Figure 1: The three main challenges of naive MLLM safety judgments. (a) Subjective rules confuse models. (b) Lengthy rules cause reasoning failures. (c) Biases lead to false positives (e.g., seeing blood on the ground and assuming a throat is slit).

In this post, we will deconstruct a new method called CLUE (Constitutional MLLM JUdgmEnt).

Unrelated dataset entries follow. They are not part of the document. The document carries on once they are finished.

-- ==== Sys2Proof/Laws/Ops.lean ====
section
/-! SUPPORT. What the shared operations answer, and what they leave. -/

namespace Sys2Proof.Machine

/-! ### Operands and transactions -/

/-- Operands whose octets have places let the effect through. -/
theorem withPlaces_of_placed {s : State} {o : Op} {hs : List (Handle × Nat)} (r : Res)
    (h : ∀ x ∈ hs, ∀ d, s.tensor o x.1 = some d → s.tensorFault o x.1 d x.2 = none) : s.withPlaces o hs r = r := by
  unfold State.withPlaces
  split
  · rename_i f e
    obtain ⟨x, hx, hf⟩ := List.exists_of_findSome?_eq_some e
    split at hf
    · rename_i d ht
      rw [h x hx d ht] at hf; cases hf
    · cases hf
  · rfl

/-- A transaction on an established channel, with no wait and no refusal as a whole, is carried out. -/
theorem txn_runs {i : Instr} {rq : Rq} {pre : Conn → State → Nat} {s : State} {c : Conn} (run : Conn → State → Res)
    (hc : s.conn rq.conn = some c) (hk : c.kind = .bdp) (hp : c.phase = .up) (ho : s.powered = true) (hh : s.mustHold i = false)
    (hr : pre c s = Bdp.ok) : txn i rq pre run s = run c s := by
  simp [txn, hc, hk, hp, ho, hh, hr]

/-- A write of one entry whose checks 1 to 3 pass answers what the entry's own rule gives. -/
theorem bdpCmd_runs {i : Instr} {rq : Rq} {code value : Nat} {body : State → Nat × State} {s : State} {c : Conn}
    (hc : s.conn rq.conn = some c) (hk : c.kind = .bdp) (hp : c.phase = .up) (ho : s.powered = true) (hh : s.mustHold i = false)
    (hl : leasePre rq code c s = Bdp.ok) (hs : c.itemStatus code true = Bdp.ok) :
    bdpCmd i rq code value body s = .next (answerWrite rq c.principalCode code value (body s)) := by
  rw [bdpCmd, txn_runs _ hc hk hp ho hh hl, hs]; simp

/-- A command that the state lists answers its effect; one that it does not list is counted (R14). -/
theorem listed_true {s : State} {g : Bool} {r : State} (h : g = true) : s.listed g r = .next r := by simp [State.listed, h]
theorem listed_false {s : State} {g : Bool} {r : State} (h : g = false) : s.listed g r = .next s.unlisted := by simp [State.listed, h]

/-- A command of the control cores runs at once when the device is on and nothing that it must follow waits. -/
theorem whenUp_runs {s : State} {i : Instr} {r : Res} (h : s.powered = true) (hh : s.mustHold i = false) : s.whenUp i r = r := by
  simp [State.whenUp, h, hh]

/-! ### Mirror records and events: all that they can change -/

theorem capture_changes (s : State) (t : Nat) (b : MBody) : ∃ m f, s.capture t b = { s with mirror := m, faults := f } := by
  unfold State.capture State.tcount State.count State.modMten
  by_cases h : t = 0 <;> simp only [h, if_true, if_false] <;> (repeat' split) <;> exact ⟨_, _, rfl⟩

theorem captureFold_changes (f : State → Nat → State) (hf : ∀ s i, ∃ m g, f s i = { s with mirror := m, faults := g }) :
    ∀ (l : List Nat) (s : State), ∃ m g, l.foldl f s = { s with mirror := m, faults := g }
  | [], s => ⟨s.mirror, s.faults, rfl⟩
  | i :: l, s => by
    obtain ⟨m, g, h⟩ := hf s i
    obtain ⟨m', g', h'⟩ := captureFold_changes f hf l (f s i)
    exact ⟨m', g', by rw [List.foldl_cons, h', h]⟩

theorem captureAll_changes (s : State) (b : MBody) : ∃ m f, s.captureAll b = { s with mirror := m, faults := f } :=
  captureFold_changes _ (fun s i => capture_changes s (i + 1) b) _ s

theorem deliverOne_changes (s : State) (e : Event) : ∃ m f c, s.deliverOne e = { s with mirror := m, faults := f, svc := { s.svc with conns := c } } := by
  unfold State.deliverOne
  split
  · obtain ⟨m, f, h⟩ := captureAll_changes _ (.event e.bytes)
    exact ⟨m, f, _, h⟩
  · obtain ⟨m, f, h⟩ := capture_changes _ e.tenant (.event e.bytes)
    exact ⟨m, f, _, h⟩

theorem deliverFold_changes : ∀ (l : List Event) (s : State), ∃ m f c, l.foldl State.deliverOne s = { s with mirror := m, faults := f, svc := { s.svc with conns := c } }
  | [], s => ⟨s.mirror, s.faults, s.svc.conns, rfl⟩
  | e :: l, s => by
    obtain ⟨m, f, c, h⟩ := deliverOne_changes s e
    obtain ⟨m', f', c', h'⟩ := deliverFold_changes l (s.deliverOne e)
    exact ⟨m', f', c', by rw [List.foldl_cons, h', h]⟩

theorem deliver_changes (s : State) : ∃ m f c, s.deliver = { s with mirror := m, faults := f, svc := { s.svc with conns := c } } := by
  unfold State.deliver
  split
  · obtain ⟨m, f, c, h⟩ := deliverFold_changes s.faults.queue { s with faults := { s.faults with queue := [] } }
    exact ⟨m, f, c, h⟩
  · exact ⟨_, _, _, rfl⟩

theorem raise_changes (s : State) (k : EvKind) (tenant kind locus detail : Nat) :
    ∃ m f c, s.raise k tenant kind locus detail = { s with mirror := m, faults := f, svc := { s.svc with conns := c } } :=
  deliver_changes _

theorem tcount_changes (s : State) (t base sub n : Nat) : ∃ f, s.tcount t base sub n = { s with faults := f } := by
  unfold State.tcount; split <;> exact ⟨_, rfl⟩

/-! ### Output: all that it can change -/

theorem fillConn_changes (s : State) (c : Nat) : ∃ p k, s.fillConn c = { s with ports := p, svc := { s.svc with conns := k } } := by
  unfold State.fillConn; split <;> exact ⟨_, _, rfl⟩

theorem post_changes (s : State) (c : Nat) (msg : OutMsg) (pcp : Nat) (d : Bool) :
    ∃ p k, s.post c msg pcp d = { s with ports := p, svc := { s.svc with conns := k } } := by
  unfold State.post
  obtain ⟨p, k, h⟩ := fillConn_changes (s.modConn c _) c
  exact ⟨p, k, by rw [h]; rfl⟩

theorem inbound_changes (s : State) (t conn msg : Nat) (body : Bytes) : ∃ m f, s.inbound t conn msg body = { s with mirror := m, faults := f } := by
  unfold State.inbound; split
  · exact ⟨_, _, rfl⟩
  · exact capture_changes s t _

This framework allows MLLMs to act as accurate safety judges in a zero-shot setting—meaning it requires no human-labeled training data.

Let’s dive into how researchers turned a confused chatbot into a precise safety inspector.


Background: The Problem with Naive Prompting

To understand CLUE, we first need to understand why the “easy way” doesn’t work.

In a perfect world, you would feed an image and a safety rule into an MLLM, and it would output “Safe” or “Unsafe.” However, MLLMs are trained on vast amounts of internet data, which gives them strong “priors.”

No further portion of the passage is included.